[[ TASK INPUT, beginning ]]

@[simp] theorem dark_modThr (s : State) (k : Nat) (f : Thread → Thread)  : dark (modThr s k f) = dark s := rfl
@[simp] theorem dark_modSys (s : State) (k : Nat) (f : SysRegs → SysRegs)  : dark (modSys s k f) = dark s := rfl
@[simp] theorem dark_modCore (s : State) (c : Nat) (f : Core → Core)  : dark (modCore s c f) = dark s := rfl
@[simp] theorem dark_modNode (s : State) (n : Nat) (f : Node → Node)  : dark (modNode s n f) = dark s := rfl
@[simp] theorem dark_modBench (s : State) (n : Nat) (f : Bench → Bench)  : dark (modBench s n f) = dark s := rfl
@[simp] theorem dark_modHaul (s : State) (n c : Nat) (f : HaulCh → HaulCh)  : dark (modHaul s n c f) = dark s := rfl
@[simp] theorem dark_modQueue (s : State) (n q : Nat) (f : SQueue → SQueue)  : dark (modQueue s n q f) = dark s := rfl
@[simp] theorem dark_modPort (s : State) (p : Nat) (f : Port → Port)  : dark (modPort s p f) = dark s := rfl
@[simp] theorem dark_modLink (s : State) (p : Nat) (f : Link → Link)  : dark (modLink s p f) = dark s := rfl
@[simp] theorem dark_modStack (s : State) (n : Nat) (f : Stack → Stack)  : dark (modStack s n f) = dark s := rfl
@[simp] theorem dark_modCtx (s : State) (i : Nat) (f : Ctx → Ctx)  : dark (modCtx s i f) = dark s := by unfold modCtx; split <;> rfl
@[simp] theorem dark_modRing (s : State) (k : Nat) (f : Ring → Ring)  : dark (modRing s k f) = dark s := rfl
@[simp] theorem dark_modEvring (s : State) (k : Nat) (f : EvRing → EvRing)  : dark (modEvring s k f) = dark s := rfl
@[simp] theorem dark_modUnit (s : State) (n : Nat) (f : UnitRec → UnitRec)  : dark (modUnit s n f) = dark s := rfl
@[simp] theorem dark_wx (s : State) (k : Nat) (r : BitVec 5) (v : W64)  : dark (wx s k r v) = dark s := by unfold wx; split <;> rfl
@[simp] theorem dark_wv (s : State) (k r : Nat) (v : V512)  : dark (wv s k r v) = dark s := rfl
@[simp] theorem dark_wp (s : State) (k r : Nat) (v : W64)  : dark (wp s k r v) = dark s := rfl
@[simp] theorem dark_setPc (s : State) (k : Nat) (pc : W64)  : dark (setPc s k pc) = dark s := rfl

@[simp] theorem heldQuad_modThr (s : State) (k : Nat) (f : Thread → Thread) (a : Nat) : heldQuad (modThr s k f) a = heldQuad s a := rfl
@[simp] theorem heldQuad_modSys (s : State) (k : Nat) (f : SysRegs → SysRegs) (a : Nat) : heldQuad (modSys s k f) a = heldQuad s a := rfl
@[simp] theorem heldQuad_modCore (s : State) (c : Nat) (f : Core → Core) (a : Nat) : heldQuad (modCore s c f) a = heldQuad s a := rfl
@[simp] theorem heldQuad_modNode (s : State) (n : Nat) (f : Node → Node) (a : Nat) : heldQuad (modNode s n f) a = heldQuad s a := rfl
@[simp] theorem heldQuad_modBench (s : State) (n : Nat) (f : Bench → Bench) (a : Nat) : heldQuad (modBench s n f) a = heldQuad s a := rfl
@[simp] theorem heldQuad_modHaul (s : State) (n c : Nat) (f : HaulCh → HaulCh) (a : Nat) : heldQuad (modHaul s n c f) a = heldQuad s a := rfl
@[simp] theorem heldQuad_modQueue (s : State) (n q : Nat) (f : SQueue → SQueue) (a : Nat) : heldQuad (modQueue s n q f) a = heldQuad s a := rfl
@[simp] theorem heldQuad_modPort (s : State) (p : Nat) (f : Port → Port) (a : Nat) : heldQuad (modPort s p f) a = heldQuad s a := rfl
@[simp] theorem heldQuad_modLink (s : State) (p : Nat) (f : Link → Link) (a : Nat) : heldQuad (modLink s p f) a = heldQuad s a := rfl
@[simp] theorem heldQuad_modStack (s : State) (n : Nat) (f : Stack → Stack) (a : Nat) : heldQuad (modStack s n f) a = heldQuad s a := rfl
@[simp] theorem heldQuad_modCtx (s : State) (i : Nat) (f : Ctx → Ctx) (a : Nat) : heldQuad (modCtx s i f) a = heldQuad s a := by unfold modCtx; split <;> rfl
@[simp] theorem heldQuad_modRing (s : State) (k : Nat) (f : Ring → Ring) (a : Nat) : heldQuad (modRing s k f) a = heldQuad s a := rfl
@[simp] theorem heldQuad_modEvring (s : State) (k : Nat) (f : EvRing → EvRing) (a : Nat) : heldQuad (modEvring s k f) a = heldQuad s a := rfl
@[simp] theorem heldQuad_modUnit (s : State) (n : Nat) (f : UnitRec → UnitRec) (a : Nat) : heldQuad (modUnit s n f) a = heldQuad s a := rfl
@[simp] theorem heldQuad_wx (s : State) (k : Nat) (r : BitVec 5) (v : W64) (a : Nat) : heldQuad (wx s k r v) a = heldQuad s a := by unfold wx; split <;> rfl
@[simp] theorem heldQuad_wv (s : State) (k r : Nat) (v : V512) (a : Nat) : heldQuad (wv s k r v) a = heldQuad s a := rfl
@[simp] theorem heldQuad_wp (s : State) (k r : Nat) (v : W64) (a : Nat) : heldQuad (wp s k r v) a = heldQuad s a := rfl
@[simp] theorem heldQuad_setPc (s : State) (k : Nat) (pc : W64) (a : Nat) : heldQuad (setPc s k pc) a = heldQuad s a := rfl

@[simp] theorem held_modThr (s : State) (k : Nat) (f : Thread → Thread) (a : Nat) : held (modThr s k f) a = held s a := rfl
@[simp] theorem held_modSys (s : State) (k : Nat) (f : SysRegs → SysRegs) (a : Nat) : held (modSys s k f) a = held s a := rfl
@[simp] theorem held_modCore (s : State) (c : Nat) (f : Core → Core) (a : Nat) : held (modCore s c f) a = held s a := rfl
@[simp] theorem held_modNode (s : State) (n : Nat) (f : Node → Node) (a : Nat) : held (modNode s n f) a = held s a := rfl
@[simp] theorem held_modBench (s : State) (n : Nat) (f : Bench → Bench) (a : Nat) : held (modBench s n f) a = held s a := rfl
@[simp] theorem held_modHaul (s : State) (n c : Nat) (f : HaulCh → HaulCh) (a : Nat) : held (modHaul s n c f) a = held s a := rfl
@[simp] theorem held_modQueue (s : State) (n q : Nat) (f : SQueue → SQueue) (a : Nat) : held (modQueue s n q f) a = held s a := rfl
@[simp] theorem held_modPort (s : State) (p : Nat) (f : Port → Port) (a : Nat) : held (modPort s p f) a = held s a := rfl
@[simp] theorem held_modLink (s : State) (p : Nat) (f : Link → Link) (a : Nat) : held (modLink s p f) a = held s a := rfl
@[simp] theorem held_modStack (s : State) (n : Nat) (f : Stack → Stack) (a : Nat) : held (modStack s n f) a = held s a := rfl
@[simp] theorem held_modCtx (s : State) (i : Nat) (f : Ctx → Ctx) (a : Nat) : held (modCtx s i f) a = held s a := by unfold modCtx; split <;> rfl
@[simp] theorem held_modRing (s : State) (k : Nat) (f : Ring → Ring) (a : Nat) : held (modRing s k f) a = held s a := rfl
@[simp] theorem held_modEvring (s : State) (k : Nat) (f : EvRing → EvRing) (a : Nat) : held (modEvring s k f) a = held s a := rfl
@[simp] theorem held_modUnit (s : State) (n : Nat) (f : UnitRec → UnitRec) (a : Nat) : held (modUnit s n f) a = held s a := rfl
@[simp] theorem held_wx (s : State) (k : Nat) (r : BitVec 5) (v : W64) (a : Nat) : held (wx s k r v) a = held s a := by unfold wx; split <;> rfl
@[simp] theorem held_wv (s : State) (k r : Nat) (v : V512) (a : Nat) : held (wv s k r v) a = held s a := rfl
@[simp] theorem held_wp (s : State) (k r : Nat) (v : W64) (a : Nat) : held (wp s k r v) a = held s a := rfl
@[simp] theorem held_setPc (s : State) (k : Nat) (pc : W64) (a : Nat) : held (setPc s k pc) a = held s a := rfl
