/-- A contiguous or strided load of the core's own store. -/
theorem bodyVload_own (ha : OwnAccess h s) (hjob : (thr s h.key).job = none) (hvp : (thr s h.key).sys.vprog = 0)
    (hd : (pair && f.vd.toNat % 2 != 0) = false)
    (hown : ∀ l ∈ activeLanes s h.key f (if pair then 2 else 1), OwnAddr h s (vBits f.ty.toNat / 8) (laneAddr s h.key f strided l)) :
    ∃ u, bodyVload strided pair f s h.key = .done u ∧ VecEnd h.key s u ∧ LanesLoaded h f (if pair then 2 else 1) (laneAddr s h.key f strided) s u := by
  have hlanes : ∀ l ∈ accessLanes s h.key f strided pair, OwnAddr h s (vBits f.ty.toNat / 8) l.2 := by
    rw [accessLanes_eq]
    intro lane hlane
    obtain ⟨l, hl, rfl⟩ := List.mem_map.1 hlane
    exact hown l hl
  obtain ⟨j, hrun, hgot, -⟩ := runLanes_reads (data := fun _ => []) (posted := false) (firm := true)
    (fin := loadFin f pair (vBits f.ty.toNat / 8) (accessLanes s h.key f strided pair) h.key) ha hjob (laneSize_vBits _) hlanes
  rw [accessLanes_eq, List.map_map, ← accessLanes_eq] at hgot
  have hbody : bodyVload strided pair f s h.key = _ := (if_neg (Bool.eq_false_iff.1 hd)).trans hrun
  rw [loadFin, hgot, hvp] at hbody
  cases pair
  · simp only [Bool.false_eq_true, if_false] at hbody ⊢
    refine ⟨_, hbody, by rw [wv_midway]; exact vecEnd_midway, lanesLoaded_of_regs fun r => ?_⟩
    rw [rv_wv, rv_loadStart, rv_loadStart]
    by_cases hr : r = f.vd.toNat
    · rw [if_pos hr, if_pos (by omega), hr, Nat.sub_self, loadedReg, Nat.zero_mul]
      rfl
    · rw [if_neg hr, if_neg (by omega)]
  · simp only [if_true] at hbody ⊢
    refine ⟨_, hbody, by rw [wv_midway, wv_midway]; exact vecEnd_midway, lanesLoaded_of_regs fun r => ?_⟩
    rw [rv_wv, rv_wv, rv_loadStart, rv_loadStart, rv_loadStart]
    by_cases hr : r = f.vd.toNat + 1
    · rw [if_pos hr, if_pos (by omega), hr, Nat.add_sub_cancel_left, loadedReg, Nat.one_mul]
      rfl
    · rw [if_neg hr]
      by_cases hr' : r = f.vd.toNat
      · rw [if_pos hr', if_pos (by omega), hr', Nat.sub_self, loadedReg, Nat.zero_mul]
        rfl
      · rw [if_neg hr', if_neg (by omega)]

/-! ### VLDB -/

theorem laneChunks_single (n i : Nat) (va : W64) : laneChunks n [(i, va)] = [(va, [i])] := rfl

/-- VLDB: the element at one address into every active lane. -/
theorem bodyVldb_own (ha : OwnAccess h s) (hjob : (thr s h.key).job = none) (hvp : (thr s h.key).sys.vprog = 0)
    (hown : ∀ l, l < vLanes f.ty.toNat → laneActive s h.key f.pg.toNat l = true → OwnAddr h s (vBits f.ty.toNat / 8) (rx s h.key f.vs1 + rx s h.key f.vs2)) :
    ∃ u, bodyVldb f s h.key = .done u ∧ VecEnd h.key s u ∧ LanesLoaded h f 1 (fun _ => rx s h.key f.vs1 + rx s h.key f.vs2) s u := by
  cases hfind : (List.range (vLanes f.ty.toNat)).find? fun i => laneActive s h.key f.pg.toNat i with
  | none =>
    have hidle (l : Nat) (hl : l < vLanes f.ty.toNat) : ¬ laneActive s h.key f.pg.toNat l = true := List.find?_eq_none.1 hfind l (List.mem_range.2 hl)
    refine ⟨s, by simp only [bodyVldb, hfind], ⟨⟨_, _, by rw [← hvp]⟩, sameMemory_refl s⟩, fun j l hj hl => ?_, fun r hr => rfl⟩
    rw [if_neg (hidle l hl)]
  | some i =>
    have hlanes : ∀ l ∈ [(i, rx s h.key f.vs1 + rx s h.key f.vs2)], OwnAddr h s (vBits f.ty.toNat / 8) l.2 := fun l hl => by
      rw [List.mem_singleton.1 hl]
      exact hown i (List.mem_range.1 (List.mem_of_find?_eq_some hfind)) (List.find?_some hfind)
    obtain ⟨j, hrun, -, hgot⟩ := runLanes_reads (data := fun _ => []) (posted := false) (firm := true)
      (fin := fun t j => .done (wLanes t h.key f fun _ => leNat (Tbl.getD j.got 0 []))) ha hjob (laneSize_vBits f.ty.toNat) hlanes
    have hbody : bodyVldb f s h.key = _ := (by simp only [bodyVldb, hfind] : bodyVldb f s h.key = _).trans hrun
    rw [hgot 0 _ (by rw [laneChunks_single]; rfl), hvp] at hbody
    refine ⟨_, hbody, by rw [wLanes, wv_midway]; exact vecEnd_midway, fun j l hj hl => ?_, fun r hr => ?_⟩
    · obtain rfl : j = 0 := by omega
      rw [Nat.add_zero, wLanes, rv_wv, if_pos rfl, laneOf_mergeLanes _ _ _ (vBits_dvd _) _ _ hl, rv_loadStart, rp_midway]
      refine if_congr (laneActive_iff s h.key f.pg l).symm ?_ rfl
      rw [List.length_singleton, Nat.mul_one]
      exact Nat.mod_eq_of_lt (leNat_homeRead_lt ..)
    · rw [wLanes, rv_wv, if_neg (by omega), rv_loadStart]

end

/-! ### The loads of the claim, all but the gather -/

section
variable {h : Hart} {s : State} {f : VFields} {i : Instr} {regs : Nat} {addr : Nat → Nat → W64}

/-- What the claim asks of a load of `regs` registers with the addresses `addr`, by register and lane. -/
def LoadsOwn (h : Hart) (f : VFields) (s : State) (i : Instr) (regs : Nat) (addr : Nat → Nat → W64) : Prop :=
  let k := h.key
  let e := vBits f.ty.toNat
  let active (i : Nat) : Prop := f.pg = 0 ∨ (rp s k f.pg.toNat).getLsbD i = true
  (∀ j l, j < regs → l < vLanes f.ty.toNat → active l → OwnAddr h s (e / 8) (addr j l)) → Fetches i s →
  ∃ t, exec i s = .next t ∧ (thr t k).pc = (thr s k).pc + BitVec.ofNat 64 h.len ∧ (thr t k).sys.vprog = 0 ∧
    (∀ j l, j < regs → l < vLanes f.ty.toNat →
      (active l → laneOf e (rv t k (f.vd.toNat + j)) l = storeNat s h.core.toNat (addr j l).toNat (e / 8)) ∧
      (¬ active l → laneOf e (rv t k (f.vd.toNat + j)) l = laneOf e (rv s k (f.vd.toNat + j)) l)) ∧
    (∀ r, (r < f.vd.toNat ∨ f.vd.toNat + regs ≤ r) → rv t k r = rv s k r) ∧ (∀ r, rx t k r = rx s k r) ∧ SameMemory s t

/-- A load is what the claim asks once its body ends with the lanes loaded. -/
theorem loadsOwn_of_body {names : List (BitVec 5)} {body : State → Nat → Res} {addr' : Nat → W64} (hr : Ready h names s) (hh : i.hart? = some h)
    (hexec : exec i s = issue h i 1 names body s) (haddr : ∀ j l, j < regs → l < vLanes f.ty.toNat → addr' (j * vLanes f.ty.toNat + l) = addr j l)
    (hbody : (∀ j l, j < regs → l < vLanes f.ty.toNat → laneActive s h.key f.pg.toNat l = true → OwnAddr h s (vBits f.ty.toNat / 8) (addr j l)) →
      ∃ u, body s h.key = .done u ∧ VecEnd h.key s u ∧ LanesLoaded h f regs addr' s u) : LoadsOwn h f s i regs addr := by
  intro hown hf
  obtain ⟨u, hu, hend, hlanes, hother⟩ := hbody fun j l hj hl hact => hown j l hj hl ((laneActive_iff ..).1 hact)
  obtain ⟨t, ht, hpc, hvp, hrv, hrx, hmem⟩ := issue_vecEnd hr hh hf 1 hu hend
  refine ⟨t, hexec.trans ht, hpc, hvp, fun j l hj hl => ⟨fun hact => ?_, fun hidle => ?_⟩, fun r hr => by rw [hrv, hother r hr], hrx, hmem⟩
  · rw [hrv, hlanes j l hj hl, if_pos ((laneActive_iff ..).2 hact), haddr j l hj hl]
  · rw [hrv, hlanes j l hj hl, if_neg fun hact => hidle ((laneActive_iff ..).1 hact)]

/-- The address of lane `l` of register `j`. -/
theorem laneAddr_at (s : State) (k : Nat) (f : VFields) (strided : Bool) (j : Nat) {l : Nat} (hl : l < vLanes f.ty.toNat) :
    laneAddr s k f strided (j * vLanes f.ty.toNat + l) = if strided then rx s k f.vs1 + BitVec.ofNat 64 l * rx s k f.vs2
      else rx s k f.vs1 + rx s k f.vs2 + BitVec.ofNat 64 (64 * j + l * (vBits f.ty.toNat / 8)) := by
  have hdiv : (j * vLanes f.ty.toNat + l) / vLanes f.ty.toNat = j := by
    rw [Nat.mul_comm, Nat.mul_add_div (vLanes_pos _), Nat.div_eq_of_lt hl, Nat.add_zero]
  rw [laneAddr, hdiv, Nat.mul_add_mod', Nat.mod_eq_of_lt hl]

/-- An active lane of some registers is a lane of one of them. -/
theorem exists_of_mem_activeLanes {k l : Nat} (hl : l ∈ activeLanes s k f regs) :
    ∃ j i, j < regs ∧ i < vLanes f.ty.toNat ∧ laneActive s k f.pg.toNat i = true ∧ l = j * vLanes f.ty.toNat + i := by
  obtain ⟨hlt, hact⟩ := mem_activeLanes.1 hl
  exact ⟨l / vLanes f.ty.toNat, l % vLanes f.ty.toNat, (Nat.div_lt_iff_lt_mul (vLanes_pos _)).2 hlt, Nat.mod_lt _ (vLanes_pos _), hact,
    (Nat.div_add_mod' ..).symm⟩
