-- ==== Sys2Proof/Decode.lean ====
section
/-! DEFINITION. The decoder of command words, total on every 32-bit word, and the encoder written from the same table. -/

namespace Sys2Proof

/-- The field OP, bits 3:0 (30_encoding.md R81). -/
def opField (w : Word) : BitVec 4 := w.extractLsb' 0 4

/-- The field RSVD, bits 31:4, "must be zero" (30_encoding.md R81). -/
def rsvdField (w : Word) : BitVec 28 := w.extractLsb' 4 28

/-- Decoding, "a total function of the 32-bit word" (30_encoding.md R83). Reserved words are rejected by
name: they are the command ILLEGAL (R85). -/
def decode (w : Word) : Instr :=
  if rsvdField w ≠ 0#28 then .illegal w
  else if opField w = 0x1#4 then .dither
  else if opField w = 0x2#4 then .pack
  else if opField w = 0x3#4 then .ditherPack
  else .illegal w

/-- A command word from its two fields (format CMD32, R81). -/
def cmdWord (rsvd : BitVec 28) (op : BitVec 4) : Word := rsvd ++ op

/-- The word of a command (the OP table of 30_encoding.md R82). -/
def encode : Instr → Word
  | .dither => cmdWord 0#28 0x1#4
  | .pack => cmdWord 0#28 0x2#4
  | .ditherPack => cmdWord 0#28 0x3#4
  | .illegal w => w

/-- The command the decoder reads from an instruction whose bits are `w`, numbered as spec/opcode_table.json
numbers them. A command is one 32-bit word (R80): bits above `nbits` are zero, and a row of more than 32 bits
is no command of this block. -/
def decodeTableWord (nbits w : Nat) : Option Instr :=
  if nbits ≤ 32 then some (decode (BitVec.ofNat 32 (w % 2 ^ nbits))) else none

end Sys2Proof
end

[[ TASK INPUT, end ]]

TASK REQUIREMENTS
Transcribe the records above from the line holding "theorem held_modQueue (s" down to the line holding "theorem held_modStack (s", inclusive, without adding anything.

REPLY
@[simp] theorem held_modQueue (s : State) (n q : Nat) (f : SQueue → SQueue) (a : Nat) : held (modQueue s n q f) a = held s a := rfl
@[simp] theorem held_modPort (s : State) (p : Nat) (f : Port → Port) (a : Nat) : held (modPort s p f) a = held s a := rfl
@[simp] theorem held_modLink (s : State) (p : Nat) (f : Link → Link) (a : Nat) : held (modLink s p f) a = held s a := rfl
@[simp] theorem held_modStack (s : State) (n : Nat) (f : Stack → Stack) (a : Nat) : held (modStack s n f) a = held s a := rfl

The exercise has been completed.